David Blue: What was your first impression when you saw the InSet™ Glenoid?
Dr. Nathani: My initial impression was they solved a real problem, solved it simply, and had the data to back it up.
One of the early findings with our prosthetic implants was glenoid loosening. Even though this was somewhat uncommon, Shoulder Innovations and Genesis saw that was a problem and set out to find a solution.
Most surgeons are a bit cautious of new technology, and they want to see data and a proven track record. With the InSet™ Glenoid, it intuitively made a lot of sense to me from the beginning.
It was clear to me that this was an answer to how we can shield the glenoid from the forces that are causing early loosening, improve the outcomes for patients, and increase the longevity of the implants. Oftentimes, the best solutions are the simplest ones.
Shoulder Innovations has a commitment to collecting data, both in the and also clinically. The data has been a great confidence booster because we now have evidence that we’re on the right track to solving that problem.
But Shoulder Innovations didn’t stop there.

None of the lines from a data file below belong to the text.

theorem refusalPosted_keeps {ρ : State} {n : Nat} {r : HeldRefusal} {slot : Nat} {p : Posting} {s : State} (hK : Keeps ρ s) :
    Keeps ρ (refusalPosted n r slot p s) := by
  unfold refusalPosted
  with_reducible repeat' first
    | assumption
    | apply instMod_keeps
    | apply countCompletion_keeps
    | apply signalCq_keeps
    | apply notice_keeps
    | apply advanceHead_keeps
    | apply keeps_ite
    | intro _
    | fail_if_no_progress (apply keeps_same)
    | fail_if_no_progress (apply keeps_mem)
    | split
    | dsimp only
    | refine of_some (by assumption) ?_

theorem postHeld_keeps {ρ : State} {n : Nat} {y0 : List Nat} {y1 : List HeldRefusal} {y2 : State} (hK : Keeps ρ y2) :
    Keeps ρ (postHeld n y0 y1 y2) := by
  fun_induction postHeld n y0 y1 y2
  with_reducible repeat' first
    | assumption
    | apply waitRecord_keeps
    | apply writePosting_keeps
    | apply reserveEr_keeps
    | apply refusalPosted_keeps
    | apply keeps_ite
    | intro _
    | (apply ‹∀ _, _›)
    | fail_if_no_progress (apply keeps_same)
    | fail_if_no_progress (apply keeps_mem)
    | split
    | dsimp only
    | refine of_pair (by assumption) ?_
    | refine of_did (by assumption) ?_
    | refine of_ok (by assumption) ?_
    | refine of_threw (by assumption) ?_

theorem postRefusals_keeps {ρ : State} {n : Nat} {held : List HeldRefusal} {s : State} (hK : Keeps ρ s) :
    Keeps ρ (postRefusals n held s) := by
  unfold postRefusals
  with_reducible repeat' first | assumption | apply postHeld_keeps | intro _

theorem refuseDesc_keeps {ρ : State} {n : Nat} {k : Nat} {pos : Nat} {status : Nat} {er : ErrRec} {noIrq : Bool} {s : State} (hK : Keeps ρ s) :
    Keeps ρ (refuseDesc n k pos status er noIrq s) := by
  unfold refuseDesc
  with_reducible repeat' first
    | assumption
    | apply advanceHead_keeps
    | apply keeps_ite
    | apply postRefusals_keeps
    | apply instMod_keeps
    | apply sqMod_keeps
    | intro _

theorem cancelActs_keeps {ρ : State} {j : Job} {s : State} (hK : Keeps ρ s) :
    Keeps ρ (cancelActs j s) := by
  unfold cancelActs
  with_reducible repeat' first | assumption | apply jobMod_keeps | apply failJob_keeps | split | dsimp only

theorem acceptJob_keeps {ρ : State} {jid : Nat} {unmirrored : Bool} {s : State} (hK : Keeps ρ s) :
    Keeps ρ (acceptJob jid unmirrored s) := by
  unfold acceptJob
  with_reducible repeat' first
    | assumption
    | apply advanceHead_keeps
    | apply keeps_ite
    | apply sqMod_keeps
    | apply jobMod_keeps
    | apply cancelActs_keeps
    | intro _
    | split

theorem acceptByPolicy_keeps {ρ : State} {jid : Nat} {s : State} (hK : Keeps ρ s) :
    Keeps ρ (acceptByPolicy jid s) := by
  unfold acceptByPolicy
  with_reducible repeat' first | assumption | apply keeps_ite | apply acceptJob_keeps | intro _

theorem sendEntry_keeps {ρ : State} {jid : Nat} {s : State} (hK : Keeps ρ s) :
    Keeps ρ (sendEntry jid s) := by
  unfold sendEntry
  with_reducible repeat' first | assumption | apply sendItem_keeps | apply jobMod_keeps | split

theorem enterJournal_keeps {ρ : State} {n : Nat} {k : Nat} {w : WaitDesc} {s : State} (hK : Keeps ρ s) :
    Keeps ρ (enterJournal n k w s) := by
  unfold enterJournal
  with_reducible repeat' first
    | assumption
    | apply fetch_keeps
    | apply sqMod_keeps
    | apply odSet_keeps
    | apply sendEntry_keeps
    | apply acceptByPolicy_keeps
    | apply keeps_ite
    | intro _
    | fail_if_no_progress (apply keeps_same)
    | fail_if_no_progress (apply keeps_mem)
    | split
    | dsimp only
    | refine of_pair (by assumption) ?_
    | refine of_some (by assumption) ?_

theorem passStep2_keeps {ρ : State} {n : Nat} {k : Nat} {w : WaitDesc} {s : State} (hK : Keeps ρ s) :
    Keeps ρ (passStep2 n k w s) := by
  unfold passStep2
  with_reducible repeat' first | assumption | apply keeps_ite | apply enterJournal_keeps | apply sqMod_keeps | intro _

theorem freeEntry_keeps {ρ : State} {jid : Nat} {s : State} (hK : Keeps ρ s) :
    Keeps ρ (freeEntry jid s) := by
  unfold freeEntry
  with_reducible repeat' first
    | assumption
    | apply releaseSpill_keeps
    | fail_if_no_progress (apply keeps_mem)
    | split
    | dsimp only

They said, “We’ve made the glenoid better, but how can we make the humeral side better? How can we create an entire portfolio to address all shoulder solutions? Let’s make it surgeon driven. Let’s put our orthopedic surgeons at the forefront because they’re the ones who know what is necessary and useful.”
David Blue: What has been your personal experience in using the InSet™ Glenoid?
Dr. Nathani: My experience has been very positive. We’ve used it primarily for the standard shoulder arthritis patient who has failed non-operative treatment for many years and has a poor quality of life due to pain, difficulty with simple activities, and would love to resume an active, healthy lifestyle.
We’ve used the implant in both the hospital setting and the ambulatory or outpatient setting, which is a novel thing in shoulder arthroplasty. We’ve had excellent results.
We’ve made a commitment in my practice to collect data prospectively. We’re collecting our own data to prove that we’re also seeing shorter recovery times, quicker discharge to home, better range of motion, and lower pain scores and that these results are durable.
The system that Shoulder Innovations’ has designed is very simple. This means that integration in a hospital system or an outpatient setting has been well accepted, not just by surgeons but by the support staff as well. This makes all the difference because you need nurses, scrub techs, and an army of people to perform the procedure effectively.
To be able to perform surgery paired down to one tray makes everyone happy. And it affects areas that I’m not able to see, from processing and sterilization to the amount of inventory costs, patient costs, and costs to hospital systems.
Any new technology should have the goal of decreasing costs and increasing patient outcomes, and the InSet™ Glenoid does both.
David Blue: Do you have any tips or pieces of advice that you would give other surgeons if they were using the system for the first time?
Dr. Nathani: My advice to surgeons starting out with this is to make sure you go in with a good preoperative plan. Critically look at x-rays, CTs, or MRIs to judge deformity and version, to gauge sizing of the implant, and to look at bone stock.
Particularly with this system, be careful with glenoid sizing. If a patient is between sizes, opt for a smaller size. That way, you’ll get a full cortical rim and really see the benefit of an in-set design, rather than trying to push the limits of the glenoid.
Whenever you’re evaluating a new system, get it in your hands. Look for a system that’s dedicated to both education and data. Make sure a system can show you the data behind why this is worth trying and why it might be better for your patients.
Also, look for a system that’s comprehensive and can address all the issues you may encounter intraoperatively. Look for a support team that has experience. Oftentimes, they’re your greatest ally in the operating room when you encounter something that’s complicated or unexpected. Ultimately, you want to align yourself with a group that makes the best interest of the patient their highest priority too.